** Prompt **
Wherever a line in the material contains the word "ports", copy that line.

** Data shown **

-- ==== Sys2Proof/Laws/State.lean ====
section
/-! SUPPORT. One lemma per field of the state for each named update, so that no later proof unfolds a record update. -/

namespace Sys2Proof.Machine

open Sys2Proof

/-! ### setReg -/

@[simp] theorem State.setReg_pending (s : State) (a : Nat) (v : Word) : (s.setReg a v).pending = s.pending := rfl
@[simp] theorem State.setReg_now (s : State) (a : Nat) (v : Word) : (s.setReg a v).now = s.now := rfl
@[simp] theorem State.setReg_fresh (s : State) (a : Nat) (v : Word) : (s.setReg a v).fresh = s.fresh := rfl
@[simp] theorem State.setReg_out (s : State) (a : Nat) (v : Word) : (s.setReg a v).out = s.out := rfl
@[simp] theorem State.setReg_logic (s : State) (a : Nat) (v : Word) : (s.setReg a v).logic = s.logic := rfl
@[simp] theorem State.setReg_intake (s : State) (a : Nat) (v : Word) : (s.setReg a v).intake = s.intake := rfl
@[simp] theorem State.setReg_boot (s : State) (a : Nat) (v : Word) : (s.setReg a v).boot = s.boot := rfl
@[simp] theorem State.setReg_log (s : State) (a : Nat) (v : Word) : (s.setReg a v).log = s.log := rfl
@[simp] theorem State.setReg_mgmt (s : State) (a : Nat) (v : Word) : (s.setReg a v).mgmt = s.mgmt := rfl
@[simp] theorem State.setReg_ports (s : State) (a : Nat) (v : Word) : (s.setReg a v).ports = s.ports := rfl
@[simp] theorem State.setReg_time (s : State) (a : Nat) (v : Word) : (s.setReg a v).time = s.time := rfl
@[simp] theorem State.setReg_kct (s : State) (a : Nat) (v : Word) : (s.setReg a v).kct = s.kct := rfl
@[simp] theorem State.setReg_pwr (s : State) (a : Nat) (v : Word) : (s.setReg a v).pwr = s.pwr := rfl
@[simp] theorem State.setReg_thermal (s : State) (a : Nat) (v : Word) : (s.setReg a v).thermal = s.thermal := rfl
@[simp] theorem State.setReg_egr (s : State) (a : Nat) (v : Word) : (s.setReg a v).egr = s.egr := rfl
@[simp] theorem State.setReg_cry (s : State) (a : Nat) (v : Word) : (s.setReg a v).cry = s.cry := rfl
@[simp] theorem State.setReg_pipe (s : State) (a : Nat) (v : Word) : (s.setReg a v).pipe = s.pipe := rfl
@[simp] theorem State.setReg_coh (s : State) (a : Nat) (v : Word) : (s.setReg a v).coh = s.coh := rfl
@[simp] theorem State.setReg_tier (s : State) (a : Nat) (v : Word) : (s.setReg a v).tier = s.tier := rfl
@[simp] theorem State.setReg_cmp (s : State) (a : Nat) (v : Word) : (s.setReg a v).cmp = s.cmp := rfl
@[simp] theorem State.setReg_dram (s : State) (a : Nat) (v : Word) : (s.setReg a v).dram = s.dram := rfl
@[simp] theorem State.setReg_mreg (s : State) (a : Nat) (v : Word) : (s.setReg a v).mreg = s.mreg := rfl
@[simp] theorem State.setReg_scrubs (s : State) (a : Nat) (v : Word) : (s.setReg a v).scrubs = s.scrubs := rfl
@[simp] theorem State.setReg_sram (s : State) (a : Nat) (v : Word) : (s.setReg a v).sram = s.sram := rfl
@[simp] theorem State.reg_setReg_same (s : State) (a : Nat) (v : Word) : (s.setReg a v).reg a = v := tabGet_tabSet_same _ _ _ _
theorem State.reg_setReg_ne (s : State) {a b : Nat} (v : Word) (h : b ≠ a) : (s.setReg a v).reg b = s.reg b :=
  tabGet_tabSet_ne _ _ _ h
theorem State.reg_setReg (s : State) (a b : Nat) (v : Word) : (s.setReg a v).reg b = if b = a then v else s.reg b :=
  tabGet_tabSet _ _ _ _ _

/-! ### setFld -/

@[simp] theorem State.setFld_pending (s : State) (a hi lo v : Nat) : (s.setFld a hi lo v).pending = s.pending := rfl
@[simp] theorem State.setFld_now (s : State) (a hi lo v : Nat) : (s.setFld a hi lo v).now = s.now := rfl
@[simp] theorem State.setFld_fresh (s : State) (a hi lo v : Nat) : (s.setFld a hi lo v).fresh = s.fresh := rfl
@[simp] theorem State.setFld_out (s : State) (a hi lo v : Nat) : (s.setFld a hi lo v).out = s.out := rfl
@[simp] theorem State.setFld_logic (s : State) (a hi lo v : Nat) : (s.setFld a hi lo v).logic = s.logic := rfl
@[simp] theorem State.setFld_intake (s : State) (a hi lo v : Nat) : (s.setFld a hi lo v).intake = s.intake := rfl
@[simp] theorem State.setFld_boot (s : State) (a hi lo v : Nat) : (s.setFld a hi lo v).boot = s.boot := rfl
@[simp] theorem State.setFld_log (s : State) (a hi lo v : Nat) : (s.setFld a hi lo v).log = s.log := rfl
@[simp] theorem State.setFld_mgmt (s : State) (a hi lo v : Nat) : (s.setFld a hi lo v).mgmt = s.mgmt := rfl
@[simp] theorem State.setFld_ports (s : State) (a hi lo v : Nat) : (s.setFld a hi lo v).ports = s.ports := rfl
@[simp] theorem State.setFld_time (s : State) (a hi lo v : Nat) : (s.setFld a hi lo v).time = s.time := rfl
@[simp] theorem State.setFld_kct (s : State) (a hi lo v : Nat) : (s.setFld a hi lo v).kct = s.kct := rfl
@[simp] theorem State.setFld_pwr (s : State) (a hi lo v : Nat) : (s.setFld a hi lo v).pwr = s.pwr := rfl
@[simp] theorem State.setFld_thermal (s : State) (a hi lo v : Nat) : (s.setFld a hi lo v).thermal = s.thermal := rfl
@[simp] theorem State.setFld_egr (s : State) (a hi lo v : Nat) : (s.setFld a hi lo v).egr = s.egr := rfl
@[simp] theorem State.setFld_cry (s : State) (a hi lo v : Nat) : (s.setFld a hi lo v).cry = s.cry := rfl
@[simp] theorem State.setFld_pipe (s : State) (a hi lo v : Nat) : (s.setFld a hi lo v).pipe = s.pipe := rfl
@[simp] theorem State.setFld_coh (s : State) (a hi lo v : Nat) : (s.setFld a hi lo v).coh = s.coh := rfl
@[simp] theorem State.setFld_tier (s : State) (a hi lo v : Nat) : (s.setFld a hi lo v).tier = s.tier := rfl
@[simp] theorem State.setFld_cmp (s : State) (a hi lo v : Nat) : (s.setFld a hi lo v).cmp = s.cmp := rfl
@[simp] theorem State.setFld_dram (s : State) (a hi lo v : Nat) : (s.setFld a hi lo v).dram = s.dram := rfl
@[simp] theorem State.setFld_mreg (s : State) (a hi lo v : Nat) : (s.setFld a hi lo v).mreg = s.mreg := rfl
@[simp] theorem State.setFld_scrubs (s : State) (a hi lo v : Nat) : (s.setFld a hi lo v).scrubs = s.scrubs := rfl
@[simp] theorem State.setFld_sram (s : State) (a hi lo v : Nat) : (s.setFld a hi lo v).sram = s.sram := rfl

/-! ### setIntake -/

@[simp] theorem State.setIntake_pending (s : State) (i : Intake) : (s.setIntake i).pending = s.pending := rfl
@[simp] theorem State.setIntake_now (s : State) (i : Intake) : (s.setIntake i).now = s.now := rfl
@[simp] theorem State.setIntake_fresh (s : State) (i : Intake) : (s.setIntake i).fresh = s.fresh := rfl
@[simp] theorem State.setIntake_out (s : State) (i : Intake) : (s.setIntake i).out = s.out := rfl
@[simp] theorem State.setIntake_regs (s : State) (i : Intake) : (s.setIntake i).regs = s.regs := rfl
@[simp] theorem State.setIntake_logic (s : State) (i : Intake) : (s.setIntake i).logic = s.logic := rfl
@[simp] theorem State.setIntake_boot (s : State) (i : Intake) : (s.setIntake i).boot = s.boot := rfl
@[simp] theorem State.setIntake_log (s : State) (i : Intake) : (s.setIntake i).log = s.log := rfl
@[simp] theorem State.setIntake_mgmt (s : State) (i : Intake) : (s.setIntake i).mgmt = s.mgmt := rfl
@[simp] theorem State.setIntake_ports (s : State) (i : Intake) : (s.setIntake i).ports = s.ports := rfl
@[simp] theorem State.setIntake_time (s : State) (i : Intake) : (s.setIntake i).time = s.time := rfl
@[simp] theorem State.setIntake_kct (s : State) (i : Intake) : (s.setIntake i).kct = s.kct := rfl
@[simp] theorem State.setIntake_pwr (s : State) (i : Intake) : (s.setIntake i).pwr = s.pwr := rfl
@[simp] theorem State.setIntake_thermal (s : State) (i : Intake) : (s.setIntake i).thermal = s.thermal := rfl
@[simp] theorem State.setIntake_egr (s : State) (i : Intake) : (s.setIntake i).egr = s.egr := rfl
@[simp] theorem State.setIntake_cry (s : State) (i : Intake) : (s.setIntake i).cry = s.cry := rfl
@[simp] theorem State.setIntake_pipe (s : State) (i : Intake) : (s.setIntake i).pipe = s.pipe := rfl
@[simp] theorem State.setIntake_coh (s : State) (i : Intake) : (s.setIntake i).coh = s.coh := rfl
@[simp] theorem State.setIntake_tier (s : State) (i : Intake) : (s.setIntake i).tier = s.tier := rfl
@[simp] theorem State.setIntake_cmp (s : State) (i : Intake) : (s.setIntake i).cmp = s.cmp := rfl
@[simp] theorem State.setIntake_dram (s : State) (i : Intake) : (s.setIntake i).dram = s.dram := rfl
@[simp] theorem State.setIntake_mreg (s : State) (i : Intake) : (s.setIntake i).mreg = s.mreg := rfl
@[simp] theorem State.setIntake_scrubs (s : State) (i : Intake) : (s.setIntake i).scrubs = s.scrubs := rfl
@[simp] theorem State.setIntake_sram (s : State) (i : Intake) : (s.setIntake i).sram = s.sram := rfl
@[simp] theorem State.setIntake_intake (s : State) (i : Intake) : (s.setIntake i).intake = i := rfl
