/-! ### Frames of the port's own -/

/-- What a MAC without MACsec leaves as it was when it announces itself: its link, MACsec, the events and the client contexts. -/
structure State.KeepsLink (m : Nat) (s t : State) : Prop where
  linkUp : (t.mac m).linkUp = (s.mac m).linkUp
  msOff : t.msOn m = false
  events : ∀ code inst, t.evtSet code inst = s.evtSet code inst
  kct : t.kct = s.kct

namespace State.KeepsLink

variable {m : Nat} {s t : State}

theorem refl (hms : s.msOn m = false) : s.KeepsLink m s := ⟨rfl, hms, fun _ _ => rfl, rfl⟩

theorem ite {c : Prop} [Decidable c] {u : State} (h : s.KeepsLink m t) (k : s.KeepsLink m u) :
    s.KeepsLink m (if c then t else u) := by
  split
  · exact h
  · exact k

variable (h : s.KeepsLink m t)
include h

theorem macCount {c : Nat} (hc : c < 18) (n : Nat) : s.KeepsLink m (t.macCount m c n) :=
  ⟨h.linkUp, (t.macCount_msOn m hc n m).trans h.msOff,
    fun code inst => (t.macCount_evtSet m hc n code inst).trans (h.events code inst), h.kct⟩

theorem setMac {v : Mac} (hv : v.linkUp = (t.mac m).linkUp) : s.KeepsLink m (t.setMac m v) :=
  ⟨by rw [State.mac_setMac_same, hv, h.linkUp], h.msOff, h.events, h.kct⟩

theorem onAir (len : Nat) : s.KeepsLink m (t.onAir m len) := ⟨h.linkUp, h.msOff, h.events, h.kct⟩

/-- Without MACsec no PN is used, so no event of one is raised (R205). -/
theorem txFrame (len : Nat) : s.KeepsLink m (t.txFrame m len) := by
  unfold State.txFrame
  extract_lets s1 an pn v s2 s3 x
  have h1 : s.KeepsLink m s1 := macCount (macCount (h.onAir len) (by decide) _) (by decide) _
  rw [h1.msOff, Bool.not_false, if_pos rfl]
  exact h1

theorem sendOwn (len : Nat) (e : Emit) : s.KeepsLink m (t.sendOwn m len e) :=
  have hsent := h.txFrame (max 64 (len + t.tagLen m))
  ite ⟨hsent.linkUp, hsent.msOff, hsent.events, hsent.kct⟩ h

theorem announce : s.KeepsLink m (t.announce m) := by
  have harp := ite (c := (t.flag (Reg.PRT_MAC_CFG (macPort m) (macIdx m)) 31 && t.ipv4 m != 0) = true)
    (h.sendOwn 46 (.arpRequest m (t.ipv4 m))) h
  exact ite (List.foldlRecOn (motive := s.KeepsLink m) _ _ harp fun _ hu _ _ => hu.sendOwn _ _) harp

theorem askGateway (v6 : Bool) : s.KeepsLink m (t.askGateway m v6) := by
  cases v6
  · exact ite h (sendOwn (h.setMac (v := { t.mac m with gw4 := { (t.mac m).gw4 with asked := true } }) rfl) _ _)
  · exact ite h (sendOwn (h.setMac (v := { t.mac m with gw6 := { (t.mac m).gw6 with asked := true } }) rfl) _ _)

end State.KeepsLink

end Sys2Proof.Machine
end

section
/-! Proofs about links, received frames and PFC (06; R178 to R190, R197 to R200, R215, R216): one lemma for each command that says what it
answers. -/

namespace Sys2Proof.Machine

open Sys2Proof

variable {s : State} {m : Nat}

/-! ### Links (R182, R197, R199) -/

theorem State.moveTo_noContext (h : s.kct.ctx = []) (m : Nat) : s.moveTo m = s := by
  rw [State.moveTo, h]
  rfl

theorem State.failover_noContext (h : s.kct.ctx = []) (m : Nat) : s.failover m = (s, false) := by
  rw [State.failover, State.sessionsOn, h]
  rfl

** Solution for this exercise **
@[simp] theorem State.setReg_ports (s : State) (a : Nat) (v : Word) : (s.setReg a v).ports = s.ports := rfl
@[simp] theorem State.setFld_ports (s : State) (a hi lo v : Nat) : (s.setFld a hi lo v).ports = s.ports := rfl
@[simp] theorem State.setIntake_ports (s : State) (i : Intake) : (s.setIntake i).ports = s.ports := rfl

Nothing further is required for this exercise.